═════ EXERCISE INPUTS
/-- 41_flash_primitives.md R79 law (2): an erase of a row, then a Program of each transfer unit of it in any order,
then a Read of any of its units returns exactly the words programmed, in both spaces. `ERASED_WORD` is all ones, as in
`P_ref` and as law (4) asks. It rests on the spec's own decisions D5, D8 and D9. -/
def Obligations.EraseProgramReadRoundTrip : Prop :=
  ∀ (s : State) (sp : Space) (r : Addr) (W : List Word) (order : List Nat) (j : Nat), s.params.WellFormed →
    s.flash.Sound s.params → s.flash.hung = false → s.ce.txBuf.length = s.params.reportBytes →
    s.params.erasedWord = wordMask s.params → rowBase s.params r = r →
    (∀ i < s.params.rowWords, implemented s.params sp (wordAddr r i) = true) →
    W.length = s.params.rowWords → (∀ w ∈ W, clip s.params w = w) →
    order.Perm (List.range (s.params.rowWords / s.params.xferWords)) → j ∈ order →
    ∃ t, execAll
        (eraseIn sp r ::
          (order.map fun n => programIn sp (wordAddr r (n * s.params.xferWords))
            ((W.drop (n * s.params.xferWords)).take s.params.xferWords)) ++
          [readIn sp (wordAddr r (j * s.params.xferWords))]) s = .next t ∧
      (∀ i < s.params.rowWords, memRead s.params (t.flash.array sp) (wordAddr r i) = W.getD i 0#16) ∧
      ∀ k < s.params.xferWords,
        wordOfBytes (bufByte t.ce.txBuf (3 + 2 * k)) (bufByte t.ce.txBuf (4 + 2 * k)) =
          W.getD (j * s.params.xferWords + k) 0#16

/-! ## The flash controller -/

/-- 41_flash_primitives.md R70: `FL_READ` of an existing location puts its word into `FDATA`, top bits zero, and
changes nothing but `FCON.CFG`, `FADDR` and `FDATA`; of a location that does not exist it puts some value of
`WORD_BITS` bits there (and the model's count of free values moves). The zero top bits and the value read where
nothing exists are the spec's own decisions D11 and D14; the count is the model's (log entry 9). -/
def Obligations.FlReadReturnsOneWordAndKeepsFlash : Prop :=
  ∀ (P : Params) (cfg : Bool) (a : Addr) (f : Flash),
    (implemented P (if cfg then .cm else .pm) a = true →
      flRead P cfg a f =
        { f with fconCfg := cfg, faddr := a, fdata := memRead P (if cfg then f.cm else f.pm) a }) ∧
    ∃ w n, flRead P cfg a f = { f with fconCfg := cfg, faddr := a, fdata := w, freeCount := n } ∧
      w &&& wordMask P = w

/-- 41_flash_primitives.md R71: the two unlock bytes in order, and nothing else, arm the strobe; an armed strobe
performs the operation that `FCON` selects, any other performs nothing; after a strobe the unlock state is idle. That
a wrong byte and a strobe without unlock do nothing is the spec's own decision D17 (log entry 26). -/
def Obligations.OnlyTheUnlockSequenceArmsTheStrobe : Prop :=
  ∀ (P : Params) (f : Flash) (u : UnlockState) (v : Byte),
    (unlockWrite P v u = .got1 ↔ u = .idle ∧ v = P.unlock1) ∧
    (unlockWrite P v u = .armed ↔ u = .got1 ∧ v = P.unlock2) ∧
    (f.unlock = .idle → (unlockSequence P f).unlock = .armed) ∧
    (f.unlock ≠ .armed → writeStrobe P f = { f with unlock := .idle }) ∧
    (f.unlock = .armed → f.fconErase = true → writeStrobe P f = { eraseRow P f with unlock := .idle }) ∧
    (f.unlock = .armed → f.fconErase = false → f.fconCommit = false →
      writeStrobe P f = { loadLatch P f with unlock := .idle }) ∧
    (f.unlock = .armed → f.fconErase = false → f.fconCommit = true →
      writeStrobe P f = { commitLatches P (loadLatch P f) with unlock := .idle })

/-- 41_flash_primitives.md R73: from any state of the controller between two micro-operations, inside the critical
section among them, `FL_ERASE` makes every existing word of the row containing the address `ERASED_WORD`, writes no
other word of either array, and leaves `FDATA` and every latch unchanged. That the row is the one that contains the
address and that latches are kept are the spec's own decisions D10 and D9. -/
def Obligations.FlEraseErasesExactlyOneRow : Prop :=
  ∀ (P : Params) (cfg : Bool) (a : Addr) (f : Flash), P.WellFormed → f.BetweenOps P →
    (∀ sp x, memRead P ((flErase P cfg a f).array sp) x =
      if sp = (if cfg then Space.cm else Space.pm) ∧ x.toNat / P.rowWords = a.toNat / P.rowWords ∧
          implemented P sp x = true
      then P.erasedWord else memRead P (f.array sp) x) ∧
    (flErase P cfg a f).faddr = a ∧ (flErase P cfg a f).fconCfg = cfg ∧ (flErase P cfg a f).fconErase = false ∧
    (flErase P cfg a f).unlock = .idle ∧ (flErase P cfg a f).fdata = f.fdata ∧
    (flErase P cfg a f).latches = f.latches ∧ (flErase P cfg a f).fconCommit = f.fconCommit ∧
    (flErase P cfg a f).intInhibit = f.intInhibit

/-- 41_flash_primitives.md R75: from any state of the controller between two micro-operations, whatever the latches
hold, `FL_LOAD` writes the word's `WORD_BITS` bits into latch `FADDR mod ROW_WORDS` and `FDATA`, and changes no flash
word and no other latch. The latch bank is the spec's own decision D9. -/
def Obligations.FlLoadWritesOneLatch : Prop :=
  ∀ (P : Params) (cfg : Bool) (a : Addr) (w : Word) (f : Flash), P.WellFormed → f.BetweenOps P →
    (flLoad P cfg a w f).pm = f.pm ∧ (flLoad P cfg a w f).cm = f.cm ∧
    (∀ i < P.rowWords, (flLoad P cfg a w f).latches[i]? =
      if i = a.toNat % P.rowWords then some (w &&& wordMask P) else f.latches[i]?) ∧
    (flLoad P cfg a w f).fdata = w &&& wordMask P ∧ (flLoad P cfg a w f).faddr = a ∧
    (flLoad P cfg a w f).fconCfg = cfg ∧ (flLoad P cfg a w f).fconCommit = false ∧
    (flLoad P cfg a w f).fconErase = false ∧ (flLoad P cfg a w f).unlock = .idle ∧
    (flLoad P cfg a w f).intInhibit = f.intInhibit

/-- 41_flash_primitives.md R76: from any state of the controller between two micro-operations, whatever the latches
hold, `FL_WRITE` ANDs every existing word of the row containing the address with its latch, the strobe's own word in
its latch first; every other word of either array keeps its value; then every latch is all ones. The AND and the latch
bank are the spec's own decisions D8 and D9. -/
def Obligations.FlWriteAndsTheLatchesIntoTheRow : Prop :=
  ∀ (P : Params) (cfg : Bool) (a : Addr) (w : Word) (f : Flash), P.WellFormed → f.BetweenOps P →
    (∀ sp x, memRead P ((flWrite P cfg a w f).array sp) x =
      if sp = (if cfg then Space.cm else Space.pm) ∧ x.toNat / P.rowWords = a.toNat / P.rowWords ∧
          implemented P sp x = true
      then memRead P (f.array sp) x &&&
        (if x = a then w else f.latches.getD (x.toNat % P.rowWords) 0#16)
      else memRead P (f.array sp) x) ∧
    (flWrite P cfg a w f).latches = List.replicate P.rowWords (wordMask P) ∧
    (flWrite P cfg a w f).fdata = w &&& wordMask P ∧ (flWrite P cfg a w f).faddr = a ∧
    (flWrite P cfg a w f).fconCfg = cfg ∧ (flWrite P cfg a w f).fconCommit = true ∧
    (flWrite P cfg a w f).fconErase = false ∧ (flWrite P cfg a w f).unlock = .idle ∧
    (flWrite P cfg a w f).intInhibit = f.intInhibit

/-- 41_flash_primitives.md R72: `int_inhibit` is 1 before and after each micro-operation inside a critical section,
whatever the operations, and 0 at its end; every Erase and Program command is one such section as a whole; the Read
commands do not enter one. -/
def Obligations.EveryMicroOperationRunsInTheCriticalSection : Prop :=
  (∀ (P : Params) (ops : List FlashOp) (k : Nat) (f : Flash), f.unlock = .idle → f.fconErase = false →
    (runOps P (ops.take k) (csEnter f)).intInhibit = true ∧ (criticalSection P ops f).intInhibit = false) ∧
  (∀ (s t : State) (sp : Space) (a : Addr), exec (eraseIn sp a) s = .next t →
    t.flash = criticalSection s.params (strobesOf s.params (eraseIn sp a)) s.flash) ∧
  (∀ (s t : State) (sp : Space) (a : Addr) (ws : List Word), exec (programIn sp a ws) s = .next t →
    t.flash = criticalSection s.params (strobesOf s.params (programIn sp a ws)) s.flash) ∧
  (∀ (s t : State) (sp : Space) (a : Addr), exec (readIn sp a) s = .next t →
    t.flash.intInhibit = s.flash.intInhibit)

/-- 41_flash_primitives.md R77, 70_reset_and_hazards.md R137: PROGRAM_MEM is `XFER_WORDS - 1` latch loads and then one
commit; PROGRAM_CFG is `XFER_WORDS` commits and no latch-only load; strobe `k` goes to the command's own space, at
`addr + k`, with payload word `k`. When the commit flag is asserted is the spec's own decision D5. -/
def Obligations.ProgramCommitCounts : Prop :=
  ∀ (P : Params) (a : Addr) (ws : List Word), P.WellFormed →
    strobesOf P (.programMem a ws) =
      ((List.range (P.xferWords - 1)).map fun k => FlashOp.load false (a + BitVec.ofNat 16 k) (ws.getD k 0#16)) ++
        [.write false (a + BitVec.ofNat 16 (P.xferWords - 1)) (ws.getD (P.xferWords - 1) 0#16)] ∧
    strobesOf P (.programCfg a ws) =
      (List.range P.xferWords).map fun k => FlashOp.write true (a + BitVec.ofNat 16 k) (ws.getD k 0#16)

/-! ## The CRC unit -/

/-- 40_crc.md R66 law (1): container bits above `WORD_BITS` are not looked at. -/
def Obligations.CrcIgnoresTopContainerBits : Prop :=
  ∀ (P : Params) (c w : Word), P.wordBits ≤ 16 → crcFold P c w = crcFold P c (w &&& wordMask P)

/-- 40_crc.md R66 law (2): the word may be XORed into the low bits first and then shifted with data bits 0. -/
def Obligations.CrcFoldsWordIntoLowBits : Prop :=
  ∀ (P : Params) (c w : Word), P.wordBits ≤ 16 → crcFold P c w = crcFold P (c ^^^ (w &&& wordMask P)) 0#16

/-- 40_crc.md R66 law (3): the update is linear over XOR. -/
def Obligations.CrcIsLinearOverXor : Prop :=
  ∀ (P : Params) (c1 c2 w1 w2 : Word),
    crcFold P (c1 ^^^ c2) (w1 ^^^ w2) = crcFold P c1 w1 ^^^ crcFold P c2 w2

/-- 40_crc.md R64 and R65: the update takes the word's bits from bit 0 on, one a time, and a bit shifts the accumulator
right and XORs the constant in exactly when its own bit 0 and the word's differ. Hence the last bit of a word alone, from
0, gives the constant (R65 corner case (b)), and when the low bits equal the word there is no feedback at all (R66 law
(4)). The direction is the spec's own decision D2 (log entry 24). -/
def Obligations.CrcFeedsBackItsConstantBitByBit : Prop :=
  ∀ (P : Params) (c w : Word),
    crcFold { P with wordBits := 0 } c w = c ∧
    (∀ n, crcFold { P with wordBits := n + 1 } c w =
      (crcFold { P with wordBits := n } c w >>> 1) ^^^
        (if (crcFold { P with wordBits := n } c w).getLsbD 0 = w.getLsbD n then 0#16 else P.crcPoly)) ∧
    (1 ≤ P.wordBits → P.wordBits ≤ 16 → crcFold P 0#16 (BitVec.ofNat 16 (2 ^ (P.wordBits - 1))) = P.crcPoly) ∧
    (P.wordBits ≤ 16 → c &&& wordMask P = w &&& wordMask P → crcFold P c w = c >>> P.wordBits)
══════════
TASK DESCRIPTION. Begin at the line above that has "(∀ (P : Params)" and stop after the line that has "(eraseIn sp a) s = .next t →", copying each line exactly and adding nothing else.

RESPONSE TO THE EXERCISE.
  (∀ (P : Params) (ops : List FlashOp) (k : Nat) (f : Flash), f.unlock = .idle → f.fconErase = false →
    (runOps P (ops.take k) (csEnter f)).intInhibit = true ∧ (criticalSection P ops f).intInhibit = false) ∧
  (∀ (s t : State) (sp : Space) (a : Addr), exec (eraseIn sp a) s = .next t →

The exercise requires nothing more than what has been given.